Тяжелое дыхание усилилось, потом заключенный заговорил.
– Дева Мария услыхала мои молитвы! – слабо произнес он. – Бог послал тебя закрыть мне глаза…
– Ты ослабел, отец?
– Очень… Мой час настал… Я все надеялся снова увидеть дневной свет, благословить твою мать и сестру…
Да будет воля божья!
– Мать и сестра молятся за нас обоих, отец. Они уже вне власти сената!
– Якопо… Я не понимаю, что ты говоришь!
– Моя мать и сестра умерли, отец!
Старик застонал, ибо узы, связывавшие его с землей, еще не были порваны.

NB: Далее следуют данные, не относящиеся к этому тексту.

-- ==== Sys2Proof/Laws/PerInstr.lean ====
section
/-!
SUPPORT. A statement per instruction, as syntax: the word an instruction encodes to is an encoding of its own row of the
opcode map (30_encoding.md R68), and that row is in the table, so the word is well-formed.
-/

namespace Sys2Proof.Laws.EncodesInRow

/-- The encoding of `i` matches the row of `i`, and `i`'s row is in the table. -/
def Statement (i : Instr) : Prop := i.row.accepts (encode i) = true ∧ i.row ∈ opcodeTable

/-- Every row is one of the table's. -/
theorem row_mem (i : Instr) : i.row ∈ opcodeTable := by
  cases i <;> simp [Instr.row, opcodeTable, opcodeRowsLow, opcodeRowsAlu, opcodeRowsHigh]

theorem cls : Statement .cls := ⟨by decide, row_mem _⟩

theorem ret : Statement .ret := ⟨by decide, row_mem _⟩

theorem jp (nnn : Addr12) : Statement (.jp nnn) :=
  ⟨(accepts_F000 0x1#4 (by decide) _).mpr (fields_tnnn _ nnn).1, row_mem _⟩

theorem call (nnn : Addr12) : Statement (.call nnn) :=
  ⟨(accepts_F000 0x2#4 (by decide) _).mpr (fields_tnnn _ nnn).1, row_mem _⟩

theorem seImm (x : Nibble) (kk : Byte) : Statement (.seImm x kk) :=
  ⟨(accepts_F000 0x3#4 (by decide) _).mpr (fields_txkk _ x kk).1, row_mem _⟩

theorem sneImm (x : Nibble) (kk : Byte) : Statement (.sneImm x kk) :=
  ⟨(accepts_F000 0x4#4 (by decide) _).mpr (fields_txkk _ x kk).1, row_mem _⟩

theorem seReg (x y : Nibble) : Statement (.seReg x y) :=
  have h := fields_txyn 0x5#4 x y 0x0#4
  ⟨(accepts_F00F 0x5#4 0x0#4 (by decide) _).mpr ⟨h.1, h.2.2.2⟩, row_mem _⟩

theorem ldImm (x : Nibble) (kk : Byte) : Statement (.ldImm x kk) :=
  ⟨(accepts_F000 0x6#4 (by decide) _).mpr (fields_txkk _ x kk).1, row_mem _⟩

theorem addImm (x : Nibble) (kk : Byte) : Statement (.addImm x kk) :=
  ⟨(accepts_F000 0x7#4 (by decide) _).mpr (fields_txkk _ x kk).1, row_mem _⟩

theorem ldReg (x y : Nibble) : Statement (.ldReg x y) :=
  have h := fields_txyn 0x8#4 x y 0x0#4
  ⟨(accepts_F00F 0x8#4 0x0#4 (by decide) _).mpr ⟨h.1, h.2.2.2⟩, row_mem _⟩

theorem orReg (x y : Nibble) : Statement (.orReg x y) :=
  have h := fields_txyn 0x8#4 x y 0x1#4
  ⟨(accepts_F00F 0x8#4 0x1#4 (by decide) _).mpr ⟨h.1, h.2.2.2⟩, row_mem _⟩

theorem andReg (x y : Nibble) : Statement (.andReg x y) :=
  have h := fields_txyn 0x8#4 x y 0x2#4
  ⟨(accepts_F00F 0x8#4 0x2#4 (by decide) _).mpr ⟨h.1, h.2.2.2⟩, row_mem _⟩

theorem xorReg (x y : Nibble) : Statement (.xorReg x y) :=
  have h := fields_txyn 0x8#4 x y 0x3#4
  ⟨(accepts_F00F 0x8#4 0x3#4 (by decide) _).mpr ⟨h.1, h.2.2.2⟩, row_mem _⟩

theorem addReg (x y : Nibble) : Statement (.addReg x y) :=
  have h := fields_txyn 0x8#4 x y 0x4#4
  ⟨(accepts_F00F 0x8#4 0x4#4 (by decide) _).mpr ⟨h.1, h.2.2.2⟩, row_mem _⟩

theorem subReg (x y : Nibble) : Statement (.subReg x y) :=
  have h := fields_txyn 0x8#4 x y 0x5#4
  ⟨(accepts_F00F 0x8#4 0x5#4 (by decide) _).mpr ⟨h.1, h.2.2.2⟩, row_mem _⟩

theorem shr (x y : Nibble) : Statement (.shr x y) :=
  have h := fields_txyn 0x8#4 x y 0x6#4
  ⟨(accepts_F00F 0x8#4 0x6#4 (by decide) _).mpr ⟨h.1, h.2.2.2⟩, row_mem _⟩

theorem subnReg (x y : Nibble) : Statement (.subnReg x y) :=
  have h := fields_txyn 0x8#4 x y 0x7#4
  ⟨(accepts_F00F 0x8#4 0x7#4 (by decide) _).mpr ⟨h.1, h.2.2.2⟩, row_mem _⟩

theorem shl (x y : Nibble) : Statement (.shl x y) :=
  have h := fields_txyn 0x8#4 x y 0xE#4
  ⟨(accepts_F00F 0x8#4 0xE#4 (by decide) _).mpr ⟨h.1, h.2.2.2⟩, row_mem _⟩

theorem sneReg (x y : Nibble) : Statement (.sneReg x y) :=
  have h := fields_txyn 0x9#4 x y 0x0#4
  ⟨(accepts_F00F 0x9#4 0x0#4 (by decide) _).mpr ⟨h.1, h.2.2.2⟩, row_mem _⟩

theorem ldI (nnn : Addr12) : Statement (.ldI nnn) :=
  ⟨(accepts_F000 0xA#4 (by decide) _).mpr (fields_tnnn _ nnn).1, row_mem _⟩

theorem jpV0 (nnn : Addr12) : Statement (.jpV0 nnn) :=
  ⟨(accepts_F000 0xB#4 (by decide) _).mpr (fields_tnnn _ nnn).1, row_mem _⟩

theorem rnd (x : Nibble) (kk : Byte) : Statement (.rnd x kk) :=
  ⟨(accepts_F000 0xC#4 (by decide) _).mpr (fields_txkk _ x kk).1, row_mem _⟩

theorem drw (x y n : Nibble) : Statement (.drw x y n) :=
  ⟨(accepts_F000 0xD#4 (by decide) _).mpr (fields_txyn _ x y n).1, row_mem _⟩

theorem skp (x : Nibble) : Statement (.skp x) :=
  have h := fields_txkk 0xE#4 x 0x9E#8
  ⟨(accepts_F0FF 0xE#4 0x9E#8 (by decide) _).mpr ⟨h.1, h.2.2⟩, row_mem _⟩

theorem sknp (x : Nibble) : Statement (.sknp x) :=
  have h := fields_txkk 0xE#4 x 0xA1#8
  ⟨(accepts_F0FF 0xE#4 0xA1#8 (by decide) _).mpr ⟨h.1, h.2.2⟩, row_mem _⟩

theorem ldVxDt (x : Nibble) : Statement (.ldVxDt x) :=
  have h := fields_txkk 0xF#4 x 0x07#8
  ⟨(accepts_F0FF 0xF#4 0x07#8 (by decide) _).mpr ⟨h.1, h.2.2⟩, row_mem _⟩

theorem ldVxK (x : Nibble) : Statement (.ldVxK x) :=
  have h := fields_txkk 0xF#4 x 0x0A#8
  ⟨(accepts_F0FF 0xF#4 0x0A#8 (by decide) _).mpr ⟨h.1, h.2.2⟩, row_mem _⟩

theorem ldDtVx (x : Nibble) : Statement (.ldDtVx x) :=
  have h := fields_txkk 0xF#4 x 0x15#8
  ⟨(accepts_F0FF 0xF#4 0x15#8 (by decide) _).mpr ⟨h.1, h.2.2⟩, row_mem _⟩

theorem ldStVx (x : Nibble) : Statement (.ldStVx x) :=
  have h := fields_txkk 0xF#4 x 0x18#8
  ⟨(accepts_F0FF 0xF#4 0x18#8 (by decide) _).mpr ⟨h.1, h.2.2⟩, row_mem _⟩

theorem addI (x : Nibble) : Statement (.addI x) :=
  have h := fields_txkk 0xF#4 x 0x1E#8
  ⟨(accepts_F0FF 0xF#4 0x1E#8 (by decide) _).mpr ⟨h.1, h.2.2⟩, row_mem _⟩

theorem ldF (x : Nibble) : Statement (.ldF x) :=
  have h := fields_txkk 0xF#4 x 0x29#8
  ⟨(accepts_F0FF 0xF#4 0x29#8 (by decide) _).mpr ⟨h.1, h.2.2⟩, row_mem _⟩

theorem ldB (x : Nibble) : Statement (.ldB x) :=
  have h := fields_txkk 0xF#4 x 0x33#8
  ⟨(accepts_F0FF 0xF#4 0x33#8 (by decide) _).mpr ⟨h.1, h.2.2⟩, row_mem _⟩

theorem ldMemVx (x : Nibble) : Statement (.ldMemVx x) :=
  have h := fields_txkk 0xF#4 x 0x55#8
  ⟨(accepts_F0FF 0xF#4 0x55#8 (by decide) _).mpr ⟨h.1, h.2.2⟩, row_mem _⟩

theorem ldVxMem (x : Nibble) : Statement (.ldVxMem x) :=
  have h := fields_txkk 0xF#4 x 0x65#8
  ⟨(accepts_F0FF 0xF#4 0x65#8 (by decide) _).mpr ⟨h.1, h.2.2⟩, row_mem _⟩

end Sys2Proof.Laws.EncodesInRow
end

Якопо услышал, как отец стал шептать молитву, и опустился на колени перед его ложем.
– Я не ожидал этого удара, – прошептал старик. – Значит, мы вместе покидаем землю…
– Они уже давно умерли, отец!
– Почему ты тогда же не сказал мне об этом, Якопо?
– Ты и без того много страдал, отец.
– А как же ты?.. Останешься совсем один… Дай мне твою руку, мой бедный Якопо…
Браво взял дрожащую руку отца; рука была холодная и влажная.
– Якопо, – сказал старик, чья душа еще не покинула тело, – я трижды молился за этот час: первый раз – за твою душу, второй раз – за мать, а третий – за тебя!
– Благослови тебя бог, отец!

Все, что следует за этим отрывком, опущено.